Data under study START

-- ==== Sys2Proof/Laws/Host.lean ====
section
/-!
SUPPORT. The laws of what writes memory from outside a step: the host's load and the placing of a word. Both keep the
canonical form.
-/

namespace Sys2Proof.Machine

/-- The cells of an image are its bytes, each at its index. -/
theorem mem_imageCells {image : List Byte} {c : Host.Cell} : c ∈ imageCells image ↔ image[c.1]? = some c.2 := by
  unfold imageCells
  simp only [List.mem_map, Prod.exists, List.mk_mem_zipIdx_iff_getElem?]
  constructor
  · rintro ⟨a, b, h, rfl⟩
    exact h
  · intro h
    exact ⟨c.2, c.1, h, rfl⟩

/-- No two cells of an image name the same address. -/
theorem imageCells_distinct (image : List Byte) : (imageCells image).Pairwise (fun c d => c.1 ≠ d.1) := by
  unfold imageCells
  rw [List.pairwise_map]
  have h : (image.zipIdx.map Prod.snd).Nodup := by
    rw [List.zipIdx_map_snd]
    exact List.nodup_range'
  rwa [List.Nodup, List.pairwise_map] at h

theorem imageCells_lt {image : List Byte} {c : Host.Cell} (h : c ∈ imageCells image) : c.1 < image.length :=
  (List.getElem?_eq_some_iff.mp (mem_imageCells.mp h)).1

/-- A load keeps the canonical form. -/
theorem State.loadImage_wf {s t : State} {image : List Byte} (h : s.loadImage image = .next t)
    (hm : Memory.wf s.cfg.memFill s.cfg.capacity s.mem) : Memory.wf t.cfg.memFill t.cfg.capacity t.mem := by
  unfold State.loadImage at h
  split at h
  · next hfit =>
    cases h
    exact Memory.setAll_wf hm fun c hc => Nat.lt_of_lt_of_le (imageCells_lt hc) hfit
  · cases h

/-! ### Where a word is placed -/

theorem State.readyToFetch_inRange (s : State) : InRange s.readyToFetch.cfg s.readyToFetch.pc 4 := by
  unfold State.readyToFetch
  by_cases h : InRange s.cfg s.pc 4
  · simp only [if_pos h]
    split <;> exact h
  · simp only [if_neg h]
    simp only [InRange, Config.capacity, BitVec.ofNat_eq_ofNat, BitVec.toNat_ofNat]
    omega

theorem State.readyToFetch_wf {s : State} (hm : Memory.wf s.cfg.memFill s.cfg.capacity s.mem) :
    Memory.wf s.readyToFetch.cfg.memFill s.readyToFetch.cfg.capacity s.readyToFetch.mem := by
  unfold State.readyToFetch
  by_cases h : InRange s.cfg s.pc 4
  · simp only [if_pos h]
    split <;> exact hm
  · simp only [if_neg h]
    refine ⟨by split <;> exact hm.1, fun c hc => ?_⟩
    have hc' := hm.2 c (by split at hc <;> exact hc)
    refine ⟨Nat.lt_of_lt_of_le hc'.1 ?_, hc'.2⟩
    simp only [Config.capacity]
    omega

/-- Placing a word keeps the canonical form. -/
theorem State.placeWord_wf {s : State} (w : Word) (hm : Memory.wf s.cfg.memFill s.cfg.capacity s.mem) :
    Memory.wf (s.placeWord w).cfg.memFill (s.placeWord w).cfg.capacity (s.placeWord w).mem := by
  refine Memory.setAll_wf (State.readyToFetch_wf hm) fun c hc => ?_
  obtain ⟨k, hk, rfl⟩ := mem_storeCells.mp hc
  have hr := s.readyToFetch_inRange
  simp only [InRange, Width.bytes] at hr hk
  change s.readyToFetch.pc.toNat + k < s.readyToFetch.cfg.capacity
  omega

end Sys2Proof.Machine
end

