-- ==== Sys2Proof/Tests/Slice0.lean ====
section
/-!
SUPPORT. The model's own tests: ill-formed instructions refused, words written out from the spec's formats decoded,
single steps against the vectors of spec/95_test_vectors.md (the number V<n>, T<n> or S<n> stands before each), and for
every statement with hypotheses a state and operands that meet them (test_witness_<statement>).
-/

namespace Sys2Proof.Tests

open Sys2Proof.Machine

/-! ### Helpers -/

/-- The vectors' machine: CAPACITY 0x50, everything else default. -/
def vectorConfig : Config := { Config.default with memSize := 0x50 }

def perByteConfig : Config := { vectorConfig with oorPolicy := .perByte }

/-- A vector's start state: the word at `pc`, some registers and some bytes, everything else as created. -/
def startWith (c : Config) (pc w : Word) (regs : List (RegIdx × Word)) (bytes : List Host.Cell) : State :=
  let s := regs.foldl (fun s r => s.writeReg r.1 r.2) (State.created c)
  { s with pc := pc, mem := Memory.setAll c.memFill [] (bytes ++ storeCells pc .word w) }

def start (pc w : Word) (regs : List (RegIdx × Word)) : State := startWith vectorConfig pc w regs []

def nextOf : Result → Option State
  | .next t => some t
  | .fault _ => none
  | .refused _ => none

/-- Some registers and the pc after one tick. -/
def registersAfter (s : State) (rs : List RegIdx) : Option (List Word × Word) :=
  (nextOf (step s)).map fun t => (rs.map t.readReg, t.pc)

/-- Some bytes, the reports and the pc after one tick. -/
def bytesAfter (s : State) (addresses : List Nat) : Option (List Byte × List OorReport × Word) :=
  (nextOf (step s)).map fun t => (addresses.map t.byteAt, t.oorLog, t.pc)

/-- The halt reason, the counter, the reports and the pc after one tick. -/
def haltAfter (s : State) : Option (HaltReason × Nat × List OorReport × Word) :=
  (nextOf (step s)).map fun t => (t.haltReason, t.icount, t.oorLog, t.pc)

/-- The vectors' data for loads: `mem[0x40..0x45] = EF CD AB 89 7F 80`. -/
def loadData : List Host.Cell :=
  [(0x40, 0xEF), (0x41, 0xCD), (0x42, 0xAB), (0x43, 0x89), (0x44, 0x7F), (0x45, 0x80)]


/-! ### Ill-formed instructions are refused: an odd offset (30_encoding.md R99, R101) -/

theorem test_illFormed_jal : (Instr.jal 1 3).WellFormed = false := by decide
theorem test_illFormed_beq : (Instr.beq 1 2 (-1)).WellFormed = false := by decide
theorem test_illFormed_bne : (Instr.bne 1 2 (-1)).WellFormed = false := by decide
theorem test_illFormed_blt : (Instr.blt 1 2 (-1)).WellFormed = false := by decide
theorem test_illFormed_bge : (Instr.bge 1 2 (-1)).WellFormed = false := by decide
theorem test_illFormed_bltu : (Instr.bltu 1 2 (-1)).WellFormed = false := by decide
theorem test_illFormed_bgeu : (Instr.bgeu 1 2 (-1)).WellFormed = false := by decide
theorem test_wellFormed_even :
    (Instr.jal 1 (-2)).WellFormed = true ∧ (Instr.beq 1 2 4094).WellFormed = true := by decide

Data under study END

— Prompt —
Wherever a line in the data above holds the word "each", copy that line.

— Output of the exercise —
/-- The cells of an image are its bytes, each at its index. -/
single steps against the vectors of spec/95_test_vectors.md (the number V<n>, T<n> or S<n> stands before each), and for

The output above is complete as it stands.